Dataset entries:
☆ ☆ ☆ ☆ ☆

-- delay lines

/-- The element of step k for a SPAN: round(k × SPAN / 32) (R289). -/
def dlElement (span k : Nat) : Nat := (2 * k * span + 32) / 64
/-- The map of a SPAN is strictly increasing (R290). -/
def dlRising (span : Nat) : Bool := (List.range 31).all (fun k => dlElement span k < dlElement span (k + 1))
/-- DL_CALIBRATION (R289, R290) of the shadow line of a region. -/
def execDlCalibration (r : RegionIx) (span : Nat) (s : State) : Host.Outcome State Fault Refusal :=
  let x := s.dlX r
  let line := x.shadow.getD 12
  if x.stopped || x.ready || !s.dieRuns (r / 4) then .next s
  else
    let a := R.PW_DL_STAT r
    let s := s.setFld a F.PW_DL_STAT_SPAN span
    if span < 32 ∨ span > 63 ∨ dlRising span = false then
      let s := (s.set1 a F.PW_DL_STAT_CAL_FAIL).incrSat a F.PW_DL_STAT_RETIRED
      let s := s.setDlX r { x with shadow := none, stopped := true }
      .next (s.eventU false 0x4002 2 3 r [])
    else
      let old := Smap.find x.spans line
      let jump := match old with
        | some o => (List.range 32).any (fun k =>
            dlElement span k > dlElement o k + 2 || dlElement o k > dlElement span k + 2)
        | none => false
      let s := s.when jump (fun s => s.raise 1 3 r a F.PW_DL_STAT_DL_JUMP (s.tag 0))
      .next (s.setDlX r { x with shadow := some line, spans := Smap.put x.spans line span, ready := true })

-- SDI channels

/-- Prefix sums of a list from a number on. -/
def prefixSums : List Int → Int → List Int
  | [], a => [a]
  | x :: t, a => a :: prefixSums t (a + x)
/-- Sums of each `m` consecutive entries. -/
def movingSums (m : Nat) (xs : List Int) : List Int :=
  let p := prefixSums xs 0
  List.zipWith (fun a b => b - a) p (p.drop m)
/-- `n` moving sums in turn. -/
def sincSums (m : Nat) : Nat → List Int → List Int
  | 0, xs => xs
  | n + 1, xs => sincSums m n (movingSums m xs)
/-- The data bits that a channel takes from SDI_D at the rising and the falling edge of its modulator's clock (R293), as +1 and
-1. -/
def State.sdiBits (s : State) (ch : Nat) (bits : List (Bool × Bool)) : List Int :=
  bits.map (fun b => if (if s.bit (R.SD_CFG ch) F.SD_CFG_EDGE then b.2 else b.1) then 1 else -1)
/-- The sum of a sinc filter of order `n` and ratio `m` over its window (R294), the newest bit first: `n` moving sums over
n × (m - 1) + 1 bits. Before the first bit the filter is empty; the command brings the bits of the window (DESIGN CHOICE, log
272). -/
def sincSum (n m : Nat) (bits : List Int) : Int :=
  let len := n * (m - 1) + 1
  let w := bits.take len ++ List.replicate (len - bits.length) 0
  (sincSums m n w).headD 0
/-- The sums of the main path and of the fast path (R294), and the sliding one of the comparators (R295). -/
def State.sdiMainSum (s : State) (ch : Nat) (bits : List (Bool × Bool)) : Int :=
  sincSum 3 (s.fld (R.SD_CFG ch) F.SD_CFG_MAIN_OSR) (s.sdiBits ch bits)
def State.sdiFastSum (s : State) (ch : Nat) (bits : List (Bool × Bool)) : Int :=
  sincSum 2 (s.fld (R.SD_CFG ch) F.SD_CFG_FAST_OSR) (s.sdiBits ch bits)
/-- A filter sum as s1.31 (R294), saturated at +1; true when it saturated. -/
def sdiValue (sum : Int) (gain : Nat) : Word × Bool :=
  let v := Int.rneDiv (sum * 2 ^ 31) gain
  if v ≥ 2 ^ 31 then (0x7FFFFFFF, true) else (Word.ofI v, false)
/-- The channel takes its bitstream: used, its group clock good, its die not fenced (R297, R37). -/
def State.sdiRuns (s : State) (ch : Nat) : Bool :=
  s.bit (R.SD_CFG ch) F.SD_CFG_USED && !s.bit (R.SD_STAT ch) F.SD_STAT_CLK_FAULT && s.dieState (ch / 48) = 0
/-- SDI_MAIN_OUTPUT (R294): the filter's sum over the bits in its window; valid from the third output on. -/
def execSdiMainOutput (ch : PairIx) (off : Nat) (bits : List (Bool × Bool)) (s : State) : Host.Outcome State Fault Refusal :=
  if s.sdiRuns ch then
    let sum := s.sdiMainSum ch bits
    let x := s.sdiX ch
    let s := s.setSdiX ch { x with nMain := min 3 (x.nMain + 1), tMain := s.now off }
    if x.nMain < 2 then .next s
    else
      let osr := s.fld (R.SD_CFG ch) F.SD_CFG_MAIN_OSR
      let (v, sat) := sdiValue sum (osr ^ 3)
      let s := (s.wr (R.SD_MAIN ch) v).when sat (fun s => s.set1 (R.SD_STAT ch) F.SD_STAT_SAT)
      .next ((((s.wr (R.SD_MAIN_T ch) (s.tag off)).incr (R.SD_CNT ch)).setFld
        (R.SD_STAT ch) F.SD_STAT_AGE_MAIN 0).recSdi ch false v (s.now off))
  else .next s
/-- A stepper's sense channel (R247, R295). -/
def State.stepSense (s : State) (ch : Nat) : Bool := ch % 2 = 0 && (s.pairAxis ch).isSome
/-- The comparators after the sliding sum reaches a value (R295). -/
def State.sdiCompare (s : State) (ch : Nat) (sum : Int) : State :=
  let osr := s.fld (R.SD_CFG ch) F.SD_CFG_FAST_OSR
  let one : Int := osr ^ 2
  let mag : Int := sum.natAbs
  let y : Int := (if s.bit (R.SD_CFG ch) F.SD_CFG_ABS || s.stepSense ch then mag else sum) * 2 ^ 15
  let hi := s.fldI (R.SD_THR_HI ch) F.SD_THR_HI_VALUE * one
  let lo := s.fldI (R.SD_THR_LO ch) F.SD_THR_LO_VALUE * one
  let h : Int := s.fld (R.SD_HYST ch) F.SD_HYST_VALUE * one
  let a := R.SD_STAT ch
  let up (s : State) (f g : Fld) (rise fall : Bool) : State :=
    if rise then (if s.bit a f then s else (s.set1 a f).set1 a g) else if fall then s.setFld a f 0 else s
  let s := up s F.SD_STAT_CMP_HI F.SD_STAT_HI_SEEN (y ≥ hi) (y < hi - h)
  up s F.SD_STAT_CMP_LO F.SD_STAT_LO_SEEN (y ≤ lo) (y > lo + h)
/-- A fast output (R294): valid from the second on; the first valid one ends the hold of R297. -/
def State.sdiFast (s : State) (ch off : Nat) (sum : Int) : State :=
  let x := s.sdiX ch
  let s := s.setSdiX ch { x with nFast := min 2 (x.nFast + 1), tFast := s.now off }
  if x.nFast < 1 then s
  else
    let osr := s.fld (R.SD_CFG ch) F.SD_CFG_FAST_OSR
    let (v, sat) := sdiValue sum (osr ^ 2)
    let s := (s.wr (R.SD_FAST ch) v).when sat (fun s => s.set1 (R.SD_STAT ch) F.SD_STAT_SAT)
    let s := (s.setFld (R.SD_STAT ch) F.SD_STAT_AGE_FAST 0).recSdi ch true v (s.now off)
    s.when (s.sdiX ch).held (fun s => (s.setSdiX ch { s.sdiX ch with held := false }).sdiCompare ch sum)
/-- The monitor flags a group clock (R297). -/
def State.sdiClkFault (s : State) (g : Nat) : State :=
  let s := (s.setFld (R.SD_GRP_STAT g) F.SD_GRP_STAT_CLK_OK 0).set1 (R.SD_GRP_STAT g) F.SD_GRP_STAT_CLK_FAULT
  s.each ((List.range 4).map (fun i => 4 * g + i)) (fun s ch =>
    let a := R.SD_STAT ch
    let s := s.set1 a F.SD_STAT_CLK_FAULT
    let s := s.when (!s.bit a F.SD_STAT_CMP_HI) (fun s => (s.set1 a F.SD_STAT_CMP_HI).set1 a F.SD_STAT_HI_SEEN)
    let s := s.when (!s.bit a F.SD_STAT_CMP_LO) (fun s => (s.set1 a F.SD_STAT_CMP_LO).set1 a F.SD_STAT_LO_SEEN)
    s.setSdiX ch { s.sdiX ch with held := true })
/-- CLK_FAULT_CLEAR (R297): the filters of the group restart. -/
def execClkFaultClear (g : Fin 48) (s : State) : Host.Outcome State Fault Refusal :=
  if s.dieRuns (g / 12) = false then .next s
  else
  let s := s.set1 (R.SD_GRP_STAT g) F.SD_GRP_STAT_CLK_OK
  .next (s.each ((List.range 4).map (fun i => 4 * g.val + i)) (fun s ch =>
    if s.bit (R.SD_STAT ch) F.SD_STAT_CLK_FAULT then
      (s.setFld (R.SD_STAT ch) F.SD_STAT_CLK_FAULT 0).setSdiX ch { s.sdiX ch with nMain := 0, nFast := 0 }
    else s))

☆ ☆ ☆ ☆ ☆

GOAL OF THE EXERCISE:
Above are the records; from them, give again exactly the lines from the one containing "(R293), as +1 and" to the one containing "let len := n * (m - 1) + 1", both lines included, and nothing more.

REPLY:
/-- The data bits that a channel takes from SDI_D at the rising and the falling edge of its modulator's clock (R293), as +1 and
-1. -/
def State.sdiBits (s : State) (ch : Nat) (bits : List (Bool × Bool)) : List Int :=
  bits.map (fun b => if (if s.bit (R.SD_CFG ch) F.SD_CFG_EDGE then b.2 else b.1) then 1 else -1)
/-- The sum of a sinc filter of order `n` and ratio `m` over its window (R294), the newest bit first: `n` moving sums over
n × (m - 1) + 1 bits. Before the first bit the filter is empty; the command brings the bits of the window (DESIGN CHOICE, log
272). -/
def sincSum (n m : Nat) (bits : List Int) : Int :=
  let len := n * (m - 1) + 1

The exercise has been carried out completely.